Saturday, December 07, 2019

'I Don’t Know Where I’d Be Without Them'

“What does a writer need to know? In one word, predecessors.”

I don’t know how people who don’t read can write. There’s no such thing as spontaneous generation. Words spawn words. Literature spawns literature, and it’s not just a matter of having models. Writing is a private itch having less to do with self-expression than with the human compulsion to absorb, imitate and best other humans. In a 1953 interview with the BBC, when asked if he was conveying a “message” in his work, Evelyn Waugh replied: “No, I wish to make a pleasant object, I think any work of art is something exterior to oneself, it is the making of something, whether it’s a bed table or a book.”
   
“I don’t know why it is that things become more precious with the awareness that someone else has looked at them, thought about them, written about them. But so I find it to be.

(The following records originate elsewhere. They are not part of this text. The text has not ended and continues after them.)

-- ==== Sys2Proof/WellFormed.lean ====
section
/-! DEFINITION. Which terms of Instr some bus transaction word stands for (30_encoding.md R82, R85). -/

namespace Sys2Proof

/-- The seven defined command codes, as R83 and R84 list them. -/
def definedCodes : List Byte := [0x00, 0x01, 0x02, 0x03, 0x10, 0x11, 0x12]

/-- The check: a CMD_UNDEF code is none of the seven (R85), and WR does not address CMD or
CRC_DIN, whose writes are commands and feeds (R82). -/
def Instr.wf : Instr → Bool
  | .nop => true
  | .crcInit => true
  | .crcCheck => true
  | .clrErr => true
  | .macAssemble => true
  | .macRun => true
  | .macGen => true
  | .cmdUndef c => !definedCodes.contains c
  | .crcFeed _ => true
  | .wr a _ => a != 0x00 && a != 0x04
  | .rd _ => true

/-- The instruction is one that a bus transaction word stands for. -/
abbrev Instr.WellFormed (i : Instr) : Prop := i.wf = true

end Sys2Proof
end

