-- ==== Sys2Proof/Machine/State.lean ====
section
/-! DEFINITION. The state of the block: every register of the window (10_state.md R22), the hidden MAC state (R36),
the build, and the model's own record of what comes in and goes out; the state after reset (70_reset_and_hazards.md
R230). -/

namespace Sys2Proof.Machine

/-- The reasons a step could stop with a fault: none. The block has no traps, exceptions or
faults, and every transaction completes (60_exceptions.md R200, 20_memory.md R66). -/
inductive Fault where
deriving DecidableEq, Repr

/-- The reasons a step could be refused. -/
inductive Refusal where
  /-- Raised by exec for an instruction that has no meaning in this model yet. No arm raises
  it now. Safe: the machine stops where the hardware goes on. -/
  | notModelled (mnemonic : String)
deriving DecidableEq, Repr

/-- Whose step comes next (10_state.md R40). -/
inductive Turn where
  /-- The host presents a bus transaction (30_encoding.md R80). -/
  | host (w : BusWord)
  /-- The MAC agent takes its step, if it is enabled (41_mac.md R143). -/
  | mac
deriving DecidableEq, Repr

/-- One step's input: whether the reset event occurs in it, and whose turn it is. A reset
takes precedence over the turn of the same step (R203, R230; log 14). -/
structure Slot where
  reset : Bool
  turn  : Turn
deriving DecidableEq, Repr

/-- The state. The fields from `busy` to `macout` are the registers of the window in the
map's order (10_state.md R22); `build` is configuration that no step changes. -/
structure State where
  /-- The build parameters (00_scope.md R6 to R8). STATUS bit 7 is `build.crcPresent` (R24). -/
  build : Config.Build
  /-- STATUS bit 0, BUSY (R24): a MAC computation is in flight, with input MSG (R37). -/
  busy : Bool
  /-- STATUS bit 1, MAC_VALID (R24). -/
  macValid : Bool
  /-- STATUS bit 2, CRC_CHECKED (R24). -/
  crcChecked : Bool
  /-- STATUS bit 3, CRC_OK (R24). -/
  crcOk : Bool
  /-- STATUS bit 4, ERR_CRC (R24). -/
  errCrc : Bool
  /-- STATUS bit 5, ERR_CMD (R24). -/
  errCmd : Bool
  /-- STATUS bit 6, ERR_BUSY (R24). -/
  errBusy : Bool
  /-- CRC, the accumulator, read at CRC_LO and CRC_HI (R25). -/
  crc : Half
  /-- CRC_RX0, the first received checksum byte (R27). -/
  crcRx0 : Byte
  /-- CRC_RX1, the second received checksum byte (R27). -/
  crcRx1 : Byte
  /-- SECRET[0..7] (R28). -/
  secret : Vector Byte 8
  /-- SERIAL[0..7] (R29). -/
  serial : Vector Byte 8
  /-- SPAD[0..7] (R30). -/
  spad : Vector Byte 8
  /-- TADDR_LO (R31). -/
  taddrLo : Byte
  /-- TADDR_HI (R31). -/
  taddrHi : Byte
  /-- PAGE[0..27] (R32). -/
  page : Vector Byte 28
  /-- MSG[0..63], the Authentication Message (R33). -/
  msg : Vector Byte 64
  /-- MACOUT[0..19], the last completed MAC in wire order (R34). -/
  macout : Vector Byte 20
  /-- The hidden MAC state (R36). -/
  hidden : MacHidden
  /-- The model's own: the steps to come, first one first (log 1, log 2). -/
  inputs : List Slot
  /-- The model's own: RDATA, the byte the last host transaction returned, if it was a read
  (R80, R183; log 6). -/
  rdata : Option Byte
  /-- The model's own: how many free values have been drawn (log 4). -/
  draws : Nat
deriving DecidableEq, Repr

/-- The hidden state the model names for power-on. DESIGN CHOICE: the spec says
"unspecified, and never observable" (R230), unsafe (log 5). -/
def hiddenZero : MacHidden where
  work := ⟨0, 0, 0, 0, 0⟩
  sched := Vector.replicate 80 0
  round := 0

/-- A build right after power-on: the table of 70_reset_and_hazards.md R230. -/
def powerOn (b : Config.Build) : State where
  build := b
  busy := false
  macValid := false
  crcChecked := false
  crcOk := false
  errCrc := false
  errCmd := false
  errBusy := false
  crc := 0x0000
  crcRx0 := 0x00
  crcRx1 := 0x00
  secret := Vector.replicate 8 0x00
  serial := Vector.replicate 8 0x00
  spad := Vector.replicate 8 0x00
  taddrLo := 0x00
  taddrHi := 0x00
  page := Vector.replicate 28 0x00
  msg := Vector.replicate 64 0x00
  macout := Vector.replicate 20 0x00
  hidden := hiddenZero
  inputs := []
  rdata := none
  draws := 0

/-- The machine right after reset: the default build at its reset values (R230). -/
def State.reset : State := powerOn defaultBuild

end Sys2Proof.Machine
end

There is less originality than we think.”

Originality is a seductively destructive myth. Setting out to be original seems like a prescription for unreadability. Charles Olson and William Burroughs wished to be original and ended up merely incoherent, shallow and tedious.

“It’s not the command of knowledge that matters finally, but the company. It’s the predecessors. As a writer I don’t know where I’d be without them.”

[The quoted passages are taken from the title essay in Amy Clampitt’s Predecessors, Et Cetera (University of Michigan Press, 1991).]